As described, by applying the negative DC voltage V_F of which absolute value is larger than that of the self-bias voltage V_dc by δV to the focus ring 38, the electron current emitted into the processing space PS from the focus ring 38 can be suppressed in comparison with the electron current emitted into the processing space PS from the wafer mounting portion of the susceptor 12 or the semiconductor wafer W. Here, as the excess voltage δV of the absolute value is set to be larger, the effect of suppressing the electron current on the focus ring 38 can be more enhanced.

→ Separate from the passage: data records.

/-! ### State.modPower -/

@[simp] theorem State.modPower_rd (s : State) (f : PowerX → PowerX) (x : Nat) : (s.modPower f).rd x = s.rd x := rfl
@[simp] theorem State.modPower_fld (s : State) (f : PowerX → PowerX) (x : Nat) (g : Fld) : (s.modPower f).fld x g = s.fld x g := rfl
@[simp] theorem State.modPower_regs (s : State) (f : PowerX → PowerX) : (s.modPower f).regs = s.regs := rfl
@[simp] theorem State.modPower_mirror (s : State) (f : PowerX → PowerX) : (s.modPower f).mirror = s.mirror := rfl
@[simp] theorem State.modPower_window (s : State) (f : PowerX → PowerX) : (s.modPower f).window = s.window := rfl
@[simp] theorem State.modPower_clk (s : State) (f : PowerX → PowerX) : (s.modPower f).clk = s.clk := rfl
@[simp] theorem State.modPower_link (s : State) (f : PowerX → PowerX) : (s.modPower f).link = s.link := rfl
@[simp] theorem State.modPower_col (s : State) (f : PowerX → PowerX) : (s.modPower f).col = s.col := rfl
@[simp] theorem State.modPower_host (s : State) (f : PowerX → PowerX) : (s.modPower f).host = s.host := rfl
@[simp] theorem State.modPower_stage (s : State) (f : PowerX → PowerX) : (s.modPower f).stage = s.stage := rfl
@[simp] theorem State.modPower_locks (s : State) (f : PowerX → PowerX) : (s.modPower f).locks = s.locks := rfl
@[simp] theorem State.modPower_err (s : State) (f : PowerX → PowerX) : (s.modPower f).err = s.err := rfl
@[simp] theorem State.modPower_power (s : State) (f : PowerX → PowerX) : (s.modPower f).power = f s.power := rfl
@[simp] theorem State.modPower_flash (s : State) (f : PowerX → PowerX) : (s.modPower f).flash = s.flash := rfl
@[simp] theorem State.modPower_fe (s : State) (f : PowerX → PowerX) : (s.modPower f).fe = s.fe := rfl
@[simp] theorem State.modPower_sap (s : State) (f : PowerX → PowerX) : (s.modPower f).sap = s.sap := rfl
@[simp] theorem State.modPower_mp (s : State) (f : PowerX → PowerX) : (s.modPower f).mp = s.mp := rfl
@[simp] theorem State.modPower_outs (s : State) (f : PowerX → PowerX) : (s.modPower f).outs = s.outs := rfl
@[simp] theorem State.modPower_tth (s : State) (f : PowerX → PowerX) : (s.modPower f).tth = s.tth := rfl
@[simp] theorem State.modPower_lsn (s : State) (f : PowerX → PowerX) : (s.modPower f).lsn = s.lsn := rfl
@[simp] theorem State.modPower_sns (s : State) (f : PowerX → PowerX) : (s.modPower f).sns = s.sns := rfl
@[simp] theorem State.modPower_eng (s : State) (f : PowerX → PowerX) : (s.modPower f).eng = s.eng := rfl
@[simp] theorem State.modPower_net (s : State) (f : PowerX → PowerX) : (s.modPower f).net = s.net := rfl
@[simp] theorem State.modPower_metro (s : State) (f : PowerX → PowerX) : (s.modPower f).metro = s.metro := rfl
@[simp] theorem State.modPower_test (s : State) (f : PowerX → PowerX) : (s.modPower f).test = s.test := rfl
@[simp] theorem State.modPower_sig (s : State) (f : PowerX → PowerX) : (s.modPower f).sig = s.sig := rfl
@[simp] theorem State.modPower_snap (s : State) (f : PowerX → PowerX) : (s.modPower f).snap = s.snap := rfl
@[simp] theorem State.modPower_out (s : State) (f : PowerX → PowerX) : (s.modPower f).out = s.out := rfl
@[simp] theorem State.modPower_free (s : State) (f : PowerX → PowerX) : (s.modPower f).free = s.free := rfl
@[simp] theorem State.modPower_pending (s : State) (f : PowerX → PowerX) : (s.modPower f).pending = s.pending := rfl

Meanwhile, by applying the negative DC voltage V_F having the absolute value larger than that of the self-bias voltage V_dc to the focus ring 38, the thickness of the ion sheath SH formed directly above the focus ring 38, that is, an inter-electrode distance d₃₈ of a capacitor C becomes larger than the thickness of the ion sheath SH formed directly above the wafer mounting portion of the susceptor 12 or the semiconductor wafer W, i.e., an inter-electrode distance d_w of a capacitor C. Accordingly, the amount of a displacement current flowing between the focus ring 38 and the plasma becomes smaller than that of a displacement current flowing between the wafer mounting portion or the semiconductor wafer W and the plasma, and such difference can be increased by increasing the excess voltage δV.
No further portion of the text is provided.